История города Рима в Средние века - Фердинанд Грегоровиус
Шрифт:
Интервал:
Закладка:
Как глубоко несчастлива была Италия! Как глубоко унизительно вечно тяготевшее над этой страной проклятие! Петрарка и Кола сошлись во взглядах на Капитолий, как и перед троном в Праге. Ореол идеальных грез «величавого» Генриха парил еще над Италией, но не прельстил более внука. В уме Колы фантазия сплела редкостную, диковинную ткань обманчивых измышлений и истинного убеждения. Согласно откровениям его или фра Анджело, должны были умереть папа и много кардиналов, восстать новый папа, второй Франциск, имевший вкупе с избранным императором преобразовать земной шар и церковь, отобрать у клира богатства и из них построить Св. Духу великолепный храм, в который для поклонения притекать долженствовали даже язычники из Египта.

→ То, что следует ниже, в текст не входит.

/-- The tiles of a band of `n` output columns without their values, with the row and column of the operation that each begins at;
`row0` rows stand before the band. -/
def bandJobs (r : Run) (so out n row0 : Nat) (b : List Tile) : List MxJob :=
  match b with
  | [] => []
  | src :: _ =>
    let rows := (bandRows b).map (fun _ => zeroRow out n)
    let ts := cutBand r so out rows { src with hdr := { src.hdr with pad := false } }
    let w := max 1 (elemsIn out (stRowBytes r.pt so))
    let c := max 1 (ceilDiv n w)
    (ts.zip (tabulate (fun i => i) ts.length 0)).map (fun t =>
      { tile := t.1, row0 := row0 + t.2 / c * stRows r.pt so, col0 := t.2 % c * w })

/-- The tiles of all bands. -/
def jobsOf (r : Run) (so out n : Nat) : List (List Tile) → Nat → List MxJob
  | [], _ => []
  | b :: bs, row0 => bandJobs r so out n row0 b ++ jobsOf r so out n bs (row0 + (bandRows b).length)

/-- The work item of a span of an mx.mm. -/
def mmItem (r : Run) (a : Active) (fa fb kc : Nat) (xs ys : List Row) (i : Nat) (x : ItemSpan) : WorkItem :=
  let d := tdOf a.insn.dA
  let k0 := x.first * kc
  let n := (x.last - x.first) * kc
  let cols := tabulate (fun j => j) (min blockSide (ys.length - x.cb * blockSide)) 0
  { rb := x.rb, cb := x.cb, seg := x.seg, engine := dealTo a.engines i, cool := a.cool, used := [], fa := fa, fb := fb
    xs := ((xs.drop (x.rb * blockSide)).take blockSide).map (fun y => rowCut fa y k0 (min n (y.codes.length - k0)))
    ys := ((ys.drop (x.cb * blockSide)).take blockSide).map (fun y => rowCut fb y k0 (min n (y.codes.length - k0)))
    bad := if a.insn.w.func.toNat % 2 = 1 then []
      else cols.filter (fun j => badColumn r d (x.cb * blockSide + j))
    res := none }

/-- mx.mm with all its operands there: its work items are dealt (R145). Where the tiles do not make up whole rows of K elements, or
the streamed weights N rows of them, the output is open (R136). -/
def mmDeal (r : Run) (a : Active) : Run × Active :=
  let w := a.insn.w
  let d := tdOf a.insn.dA
  let fn := w.func.toNat % 2
  let fa := stFormat r.pt w.sa.toNat
  let fb := if fn = 0 then tdElem d else stFormat r.pt w.sb.toNat
  let out := stFormat r.pt w.so.toNat
  let n := if fn = 0 then tdRows d else w.imm32.toNat
  let k := mmK a
  let bands := bandsOf k a.bufA.length a.bufA
  let x := if fn = 0 then (some (weightRows d n 0 r).1, (weightRows d n 0 r).2)
    else ((streamWeights k a.bufB []).bind (fun l => if l.length = n then some l else none), r)
  let r := x.2
  let jobs := jobsOf r w.so.toNat out n bands 0
  let a := { a with bufA := [], bufB := [] }
  match (if bands.all (fun b => bandWidth b == k) then x.1 else none) with
  | some ys =>
    let xs := bands.flatMap bandRows
    let kc := (weightBlock fa fb (fn == 0 && tdSparse d)).kc
    let spans := spread xs.length k n kc a.engines.length
    (r, { a with jobs := jobs, dealt := spans.length
                 items := (spans.zip (tabulate (fun i => i) spans.length 0)).map (fun s => mmItem r a fa fb kc xs ys s.2 s.1) })
  | none =>
    (r.free, { emit a (jobs.map (fun j => { j.tile with
        rows := tabulate (fun i => freeRow r.s.free out (tileCols j.tile) ((j.row0 + i) * 2 ^ 24 + j.col0)) j.tile.rows.length 0 }))
      with fin := true })

/-- The items that contribute to a tile of an operation whose columns stand in blocks of `cbw`. -/
def jobItems (a : Active) (cbw : Nat) (j : MxJob) : List WorkItem :=
  let n := max 1 (tileCols j.tile)
  a.items.filter (fun x =>
    decide (j.row0 / blockSide ≤ x.rb ∧ x.rb ≤ (j.row0 + j.tile.rows.length - 1) / blockSide)
      && decide (j.col0 / cbw ≤ x.cb ∧ x.cb ≤ (j.col0 + n - 1) / cbw))

/-- The segments of one output summed by the combining adders (R146). -/
def combine (int : Bool) (pick : Nat → Nat) (cs : List Nat) : DotRes :=
  match cs with
  | [c] => { code := c, sat := false, odd := false }
  | _ =>
    if int then
      let v := treeSum (0, false) satAdd pick (cs.map (fun c => (signed 32 c, false)))
      { code := unsigned 32 v.1, sat := v.2, odd := false }
    else
      let v := treeSum fzero fadd pick (cs.map val32)
      { code := code32 v, sat := false, odd := v.odd }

Новый папа должен был короновать Карла IV золотой короной в императоры, трибуна — серебряной в герцога римского; папа, император и трибун долженствовали изображать триединство на земле. Вскоре возомнил себя Кола снова властелином над Востоком, Карла IV — над Западом. Он обращался с длинными посланиями к королю и к архиепископу пражскому Эристу фон Пардубиц. В них содержатся неопровержимые истины относительно дел Италии и Рима, относительно времени правления самого Колы, плохого управления легатов и ректоров, смирения, сребролюбия, симонии и враждолюбия клира, притязаний на власть меча папы и узурпации им имперских прав, но и столько же невменяемых и авантюристских миражей больного мозга. Данте, Марсилий и Вильгельм де Окам не воздвигали более сильных нападков против пагубного смешения, обеим властей в папе, чем то сделал пленный Кола. Он обвинял его и курию перед императором не зато только, что они покинули Рим, но и за то, что их апатичности, властолюбию и коварству должны были быть приписаны раздробленность Италии, падение се под власть тиранов и распадение империи. Высказанное тогда Колой королю повторил впоследствии Макиавелли, В цепях в Праге трибун дли папства стал опаснее, чем был во времена своего могущества на Капитолии. Подобно монархистам, высказал он теперь потребности человечества в реформации, в этом и заключается серьезная заслуга дивного этого римлянина, упрочивающая за ним место в истории. Но не такой человек был Карл IV, чтобы перед его судейским креслом могли находить разрешение столь великие вопросы.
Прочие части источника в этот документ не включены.